It just took me, then, 10 to 15 minutes cleaning his room by the fire exit. First, there was nothing to clean except for some occasional hair that fell or fine dust that entered. Second, his room was sealed with windows often shut because it was airconditioned. My job was nothing compared to the "kuskos-piga-buhos" ritual of toilet cleaners... Nothing compared to cobweb removers "tingala-sungkit" moves. Everytime I entered his room, I was transported to another place in time with scents so different from the usual.. almost like opening a balikbayan box from the US..

Every time I cleaned and Fr. Jay was not around, he always left a note and a small present.. candies, stampitas, chocolates, some US magazines which needed further "CUM PERMISU SVS".. This thing made me really look forward to house cleaning time..

The way he wrote the letter "J" in his name is something I tried to copy with the way I wrote my name but to no avail. I kept the short notes he left me until I left SVS. The last time I heard from him, he was assigned in a parish in New Orleans. That was the return address he wrote when he sent me a Christmas card with a 20-dollar bill carefully wrapped in carbon paper... The dedication went, "Arthur, Merry Christmas!... Sorry, no baluts anywhere!"

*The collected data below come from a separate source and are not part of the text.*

/-- BITBUF's unused bits stay 0 (10_state R40). -/
theorem outBit_low_bits (b : Bool) {s : State} (hlow : ∀ j, j < 8 - s.ac.bitCnt → s.ac.bitBuf.getLsbD j = false) :
    ∀ j, j < 8 - (outBit b s).ac.bitCnt → (outBit b s).ac.bitBuf.getLsbD j = false := by
  intro j hj
  rcases outBit_cases b s with ⟨-, ho⟩ | ⟨-, ho⟩ <;> rw [ho] at hj ⊢
  · exact BitVec.getLsbD_zero
  · exact placeBit_low_bits b hlow hj

/-- Only OUT, BITBUF and BITCNT change. -/
theorem outBit_frame (b : Bool) (s : State) : outBit b s =
    { s with
      out := (outBit b s).out, ac := { s.ac with bitBuf := (outBit b s).ac.bitBuf, bitCnt := (outBit b s).ac.bitCnt } } := by
  rcases outBit_cases b s with ⟨-, ho⟩ | ⟨-, ho⟩ <;> rw [ho] <;> rfl

/-- Settles O27: the bit goes behind the coded bits of BITBUF, whether it completes a byte or not. -/
theorem outBitAppendsOneBit : Obligations.OutBitAppendsOneBit := by
  unfold Obligations.OutBitAppendsOneBit
  intro b s hcnt hlow
  exact ⟨outBit_outBitsSoFar b hcnt hlow, outBit_bitCnt b hcnt, outBit_low_bits b hlow, outBit_frame b s⟩

/-! ### One bit in -/

/-- With bits left in INBUF, the next one is bit INCNT - 1. -/
theorem inBitsLeft_buffered {s : State} (h0 : s.ac.inCnt ≠ 0) (h8 : s.ac.inCnt ≤ 8) :
    s.inBitsLeft = s.ac.inBuf.getLsbD (s.ac.inCnt - 1) :: (s.setAc { s.ac with inCnt := s.ac.inCnt - 1 }).inBitsLeft := by
  simp only [State.inBitsLeft, byteBits_drop_cons h0 h8, List.cons_append, State.setAc_ac, State.setAc_inp]

/-- With INBUF used up, the coded bits left are those of IN. -/
theorem inBitsLeft_unbuffered {s : State} (h0 : s.ac.inCnt = 0) : s.inBitsLeft = s.inp.flatMap byteBits := by
  have hnone : (byteBits s.ac.inBuf).drop 8 = [] := rfl
  simp only [State.inBitsLeft, h0, Nat.sub_zero, hnone, List.nil_append]

/-- With INBUF used up, the next bit is bit 7 of the byte taken from IN. -/
theorem inBitsLeft_byte_taken {s : State} {b : Byte} {rest : List Byte} (h0 : s.ac.inCnt = 0) (hi : s.inp = b :: rest) (pos : Word64)
    (d : Nat) : s.inBitsLeft = b.getLsbD 7 ::
      (((s.setAc { s.ac with inBuf := b, inCnt := 7, inPos := pos }).setInp rest).setDraws d).inBitsLeft := by
  have hbyte : byteBits b = b.getLsbD 7 :: (byteBits b).drop 1 := rfl
  rw [inBitsLeft_unbuffered h0, hi, List.flatMap_cons, hbyte]
  rfl

/-- No coded bit is left exactly when INBUF is used up and IN is empty. -/
theorem inBitsLeft_empty {s : State} (h0 : s.ac.inCnt = 0) (hi : s.inp = []) : s.inBitsLeft = [] := by
  rw [inBitsLeft_unbuffered h0, hi, List.flatMap_nil]

/-- What taking a coded bit does (20_memory R79, 10_state R48). -/
structure BitTaken (s t : State) : Prop where
  inCnt : t.ac.inCnt ≤ 8
  inPos : s.ac.inPos ≠ BitVec.allOnes 64 → 8 * t.ac.inPos.toNat + s.ac.inCnt = 8 * s.ac.inPos.toNat + t.ac.inCnt + 1
  frame : t = { s with
    inp := t.inp, draws := t.draws,
    ac := { s.ac with inBuf := t.ac.inBuf, inCnt := t.ac.inCnt, inPos := t.ac.inPos } }

theorem BitTaken.of_buffer {s : State} (h0 : s.ac.inCnt ≠ 0) (h8 : s.ac.inCnt ≤ 8) :
    BitTaken s (s.setAc { s.ac with inCnt := s.ac.inCnt - 1 }) where
  inCnt := by simp only [State.setAc_ac]; omega
  inPos := by intro _; simp only [State.setAc_ac]; omega
  frame := rfl

theorem BitTaken.of_byte {s : State} (h0 : s.ac.inCnt = 0) (b : Byte) (rest : List Byte) :
    BitTaken s (((s.setAc { s.ac with inBuf := b, inCnt := 7, inPos := (countUp s.ac.inPos s.draws).1 }).setInp rest).setDraws
      (countUp s.ac.inPos s.draws).2) where
  inCnt := by simp
  inPos := by
    intro hpos
    have hne : s.ac.inPos.toNat ≠ 2 ^ 64 - 1 := fun h => hpos (BitVec.eq_of_toNat_eq (h.trans BitVec.toNat_allOnes.symm))
    have hnext : (s.ac.inPos + 1).toNat = s.ac.inPos.toNat + 1 :=
      BitVec.toNat_add_of_lt (show s.ac.inPos.toNat + 1 < 2 ^ 64 by omega)
    simp only [State.setDraws_ac, State.setInp_ac, State.setAc_ac, countUp_below hpos, h0, hnext]
    omega
  frame := rfl

/-- While coded bits are left, `inBit` takes the first of them. -/
theorem inBit_of_bits_left {s : State} (h8 : s.ac.inCnt ≤ 8) {b : Bool} {rest : List Bool} (h : s.inBitsLeft = b :: rest) :
    ∃ t, inBit s = .ok (b, t) ∧ t.inBitsLeft = rest ∧ BitTaken s t := by
  rcases inBit_cases s with ⟨h0, hb⟩ | ⟨h0, c, inp, hi, hb⟩ | ⟨h0, hi, -, -⟩ | ⟨h0, hi, -, -⟩
  · obtain ⟨hbit, hrest⟩ := List.cons.inj ((inBitsLeft_buffered h0 h8).symm.trans h)
    exact ⟨_, hbit ▸ hb, hrest, .of_buffer h0 h8⟩
  · obtain ⟨hbit, hrest⟩ := List.cons.inj ((inBitsLeft_byte_taken h0 hi _ _).symm.trans h)
    exact ⟨_, hbit ▸ hb, hrest, .of_byte h0 c inp⟩
  · cases (inBitsLeft_empty h0 hi).symm.trans h
  · cases (inBitsLeft_empty h0 hi).symm.trans h

/-- With no coded bit left, `inBit` supplies a zero as long as PASTEND is below 32, and raises PAST_END then. -/
theorem inBit_of_no_bits_left {s : State} (h8 : s.ac.inCnt ≤ 8) (h : s.inBitsLeft = []) :
    (s.ac.pastEnd ≠ Config.pastEndLimit ∧ inBit s = .ok (false, s.setAc { s.ac with pastEnd := s.ac.pastEnd + 1 })) ∨
      (s.ac.pastEnd = Config.pastEndLimit ∧ inBit s = .error (.malformed subcausePastEnd Config.pastEndLimit)) := by
  rcases inBit_cases s with ⟨h0, -⟩ | ⟨h0, c, inp, hi, -⟩ | ⟨-, -, hp, hb⟩ | ⟨-, -, hp, hb⟩
  · cases (inBitsLeft_buffered h0 h8).symm.trans h
  · cases (inBitsLeft_byte_taken h0 hi 0 0).symm.trans h
  · exact .inl ⟨hp, hb⟩
  · exact .inr ⟨hp, hp ▸ hb⟩

/-- Settles O28: a bit left is taken from INBUF or IN; past the end PASTEND alone decides. -/
theorem inBitTakesTheNextBit : Obligations.InBitTakesTheNextBit := by
  unfold Obligations.InBitTakesTheNextBit
  intro s h8
  refine ⟨?_, ?_, ?_⟩
  · intro b rest h
    obtain ⟨t, hb, hrest, hcnt, hpos, hframe⟩ := inBit_of_bits_left h8 h
    exact ⟨t, hb, hrest, hcnt, hpos, hframe⟩
  · intro h hlt
    rcases inBit_of_no_bits_left h8 h with ⟨-, hb⟩ | ⟨hp, -⟩
    · exact hb
    · exact absurd hp (Nat.ne_of_lt hlt)
  · intro h hp
    rcases inBit_of_no_bits_left h8 h with ⟨hne, -⟩ | ⟨-, hb⟩
    · exact absurd hp hne
    · exact hb

end Sys2Proof.Machine
end

section
/-! What each command may do to the ports IN and OUT (20_memory R73, R74). -/

namespace Sys2Proof.Machine

/-! ### The encoder's operations keep IN -/

@[simp] theorem outBit_inp (b : Bool) (s : State) : (outBit b s).inp = s.inp := by
  rcases outBit_cases b s with ⟨-, ho⟩ | ⟨-, ho⟩ <;> rw [ho] <;> rfl

@[simp] theorem outBits_inp (b : Bool) (n : Nat) (s : State) : (outBits b n s).inp = s.inp := by
  induction n generalizing s with
  | zero => rfl
  | succ n ih => exact (ih (outBit b s)).trans (outBit_inp b s)

@[simp] theorem padOut_inp (s : State) : (padOut s).inp = s.inp := rfl

@[simp] theorem emitWithPending_inp (b : Bool) (s : State) : (emitWithPending b s).inp = s.inp := by simp [emitWithPending]

@[simp] theorem countUnderflow_inp (s : State) : (countUnderflow s).inp = s.inp := rfl

@[simp] theorem encRenorm_inp (n : Nat) (s : State) : (encRenorm n s).inp = s.inp := by
  induction n generalizing s with
  | zero => rfl
  | succ n ih =>
    unfold encRenorm
    split
    · simp [ih]
    · split
      · simp [ih]
      · rfl

@[simp] theorem countSection_inp (sym : Sym) (s : State) : (countSection sym s).inp = s.inp := by
  rw [countSection_eq]
  split <;> rfl

@[simp] theorem countSection_out (sym : Sym) (s : State) : (countSection sym s).out = s.out := by
  rw [countSection_eq]
  split <;> rfl

theorem encodeSymbol_inp {sym : Sym} {s t : State} (h : encodeSymbol sym s = .ok t) : t.inp = s.inp := by
  unfold encodeSymbol at h
  split_ifs at h
  cases h
  simp

theorem flushCoder_inp {s t : State} (h : flushCoder s = .ok t) : t.inp = s.inp := by
  unfold flushCoder at h
  split_ifs at h
  cases h
  simp

/-! ### The decoder's operations keep OUT -/

theorem inBit_out {s t : State} {b : Bool} (h : inBit s = .ok (b, t)) : t.out = s.out := by
  obtain ⟨-, -, -, -, -, -, -, -, -, hout⟩ := inBit_step h
  exact hout

theorem shiftInCode_out {c : Word32} {s t : State} (h : shiftInCode c s = .ok t) : t.out = s.out := by
  unfold shiftInCode at h
  split at h
  · cases h
  · rename_i b u hu
    cases h
    simpa using inBit_out hu

theorem decRenorm_out {n : Nat} {s t : State} (h : decRenorm n s = .ok t) : t.out = s.out := by
  induction n generalizing s with
  | zero => cases h; rfl
  | succ n ih =>
    unfold decRenorm at h
    split at h
    · split at h
      · cases h
      · rename_i u hu
        simpa using (ih h).trans (shiftInCode_out hu)
    · split at h
      · split at h
        · cases h
        · rename_i u hu
          simpa using (ih h).trans (shiftInCode_out hu)
      · cases h
        rfl

theorem shiftInBits_out {n : Nat} {s t : State} (h : shiftInBits n s = .ok t) : t.out = s.out := by
  induction n generalizing s with
  | zero => cases h; rfl
  | succ n ih =>
    unfold shiftInBits at h
    split at h
    · cases h
    · rename_i u hu
      exact (ih h).trans (shiftInCode_out hu)

theorem prime_out {s t : State} (h : prime s = .ok t) : t.out = s.out := by
  unfold prime at h
  split at h
  · cases h
  · rename_i u hu
    cases h
    simpa using shiftInBits_out hu

@[simp] theorem lookupSymbol_out (s : State) : (lookupSymbol s).2.out = s.out := by
  unfold lookupSymbol
  split <;> rfl

theorem decodePrimed_out {s t : State} (h : decodePrimed s = .ok t) : t.out = s.out := by
  unfold decodePrimed at h
  simp only at h
  split at h
  · cases h
  · rename_i u hu
    cases h
    simpa using decRenorm_out hu

theorem decodeSymbol_out {s t : State} (h : decodeSymbol s = .ok t) : t.out = s.out := by
  unfold decodeSymbol at h
  split_ifs at h
  · split at h
    · cases h
    · rename_i u hu
      exact (decodePrimed_out h).trans (prime_out hu)
  · exact decodePrimed_out h

/-! ### The effects of the other two units -/

/-- A change of the run-length unit and RES, and of nothing else (43_run_length R170). -/
def RleStep (s t : State) : Prop := ∃ r v, t = (s.setRle r).setRes v

theorem RleStep.setRle (s : State) (r : RleUnit) : RleStep s (s.setRle r) := ⟨r, s.res, rfl⟩

theorem emitRun_rleStep {s t : State} (h : emitRun s = .ok t) : RleStep s t := by
  rcases emitRun_cases s with ⟨-, he⟩ | ⟨-, he⟩ <;> rw [he] at h <;> cases h
  exact .setRle s _

theorem encodeBit_rleStep {b : BitVec 1} {s t : State} (h : encodeBit b s = .ok t) : RleStep s t := by
  unfold encodeBit at h
  split_ifs at h
  · cases h
    exact .setRle s _
  · exact emitRun_rleStep h

theorem popSymbol_rleStep (s : State) : RleStep s (popSymbol s) := by
  unfold popSymbol
  split
  · exact ⟨s.rle, _, rfl⟩
  · exact ⟨_, _, rfl⟩

theorem finishRun_rleStep (vacc : Nat) (r : RleUnit) (s : State) : RleStep s (finishRun vacc r s) := ⟨_, _, rfl⟩

theorem parsePrefix_rleStep {sym : Sym} {s t : State} (h : parsePrefix sym s = .ok t) : RleStep s t := by
  unfold parsePrefix at h
  simp only at h
  split_ifs at h <;> cases h
  · exact ⟨_, _, rfl⟩
  · exact finishRun_rleStep _ _ s
  · exact ⟨_, _, rfl⟩

theorem parseSuffix_rleStep {sym : Sym} {s t : State} (h : parseSuffix sym s = .ok t) : RleStep s t := by
  unfold parseSuffix at h
  simp only at h
  split_ifs at h <;> cases h
  · exact finishRun_rleStep _ _ s
  · exact ⟨_, _, rfl⟩

theorem parseSymbol_rleStep {sym : Sym} {s t : State} (h : parseSymbol sym s = .ok t) : RleStep s t := by
  unfold parseSymbol at h
  split_ifs at h
  split at h
  · exact parsePrefix_rleStep h
  · exact parseSuffix_rleStep h

theorem endRuns_rleStep {s t : State} (h : endRuns s = .ok t) : RleStep s t := by
  unfold endRuns at h
  split_ifs at h
  cases h
  exact .setRle s _

/-- A change of the predictor unit and RES, and of nothing else (44_predictor R190). -/
def PrdStep (s t : State) : Prop := ∃ p v, t = (s.setPrd p).setRes v

theorem PrdStep.setPrd (s : State) (p : PrdUnit) : PrdStep s (s.setPrd p) := ⟨p, s.res, rfl⟩

theorem writeField_prdStep {v : Colour} {s t : State} (h : writeField v s = .ok t) : PrdStep s t := by
  unfold writeField at h
  split_ifs at h
  cases h
  exact .setPrd s _

theorem readField_prdStep {s t : State} (h : readField s = .ok t) : PrdStep s t := by
  unfold readField at h
  split_ifs at h <;> cases h <;> exact ⟨s.prd, _, rfl⟩

theorem encodePixel_prdStep (m : Mode) (s : State) : PrdStep s (encodePixel m s) := ⟨_, _, rfl⟩

theorem decodePixel_prdStep (m : Mode) (r : Colour) (s : State) : PrdStep s (decodePixel m r s) := ⟨_, _, rfl⟩

/-! ### The ports, command by command -/

/-- Neither port moves. -/
structure PortsKept (s t : State) : Prop where
  inp : t.inp = s.inp
  out : t.out = s.out

/-- Bytes may go from the front of IN; OUT does not move (20_memory R73). -/
structure TakesFromIn (s t : State) : Prop where
  inp : ∃ taken, s.inp = taken ++ t.inp
  out : t.out = s.out
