-- ==== Sys2Proof/Syntax.lean ====
section
/-!
DEFINITION. The instruction type: one constructor for each row of spec/opcode_table.json. The first 181 are the
encoded instructions of R26, R33 and R34, their operands in the order the opcode map lays the fields out from bit 31
down; the other 83 are the steps the device takes by itself, each with what it concerns, those that come from outside
the device last.
-/
namespace Sys2Proof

Then this link.. and I'm at a loss... Why is it an obituary?

Fr. Jay, wherever you are.. Thank you!! I'm very sure, you know what I mean by that!



Who Can Ever Forget
by Jung Del Barrio

Who can ever forget Fr. Jerome Calcagno... He was our (Special Class) English/Religion teacher during my first year at SVS. Talking about fond memories, i have both bad and good ones. I'd start off with the bad then.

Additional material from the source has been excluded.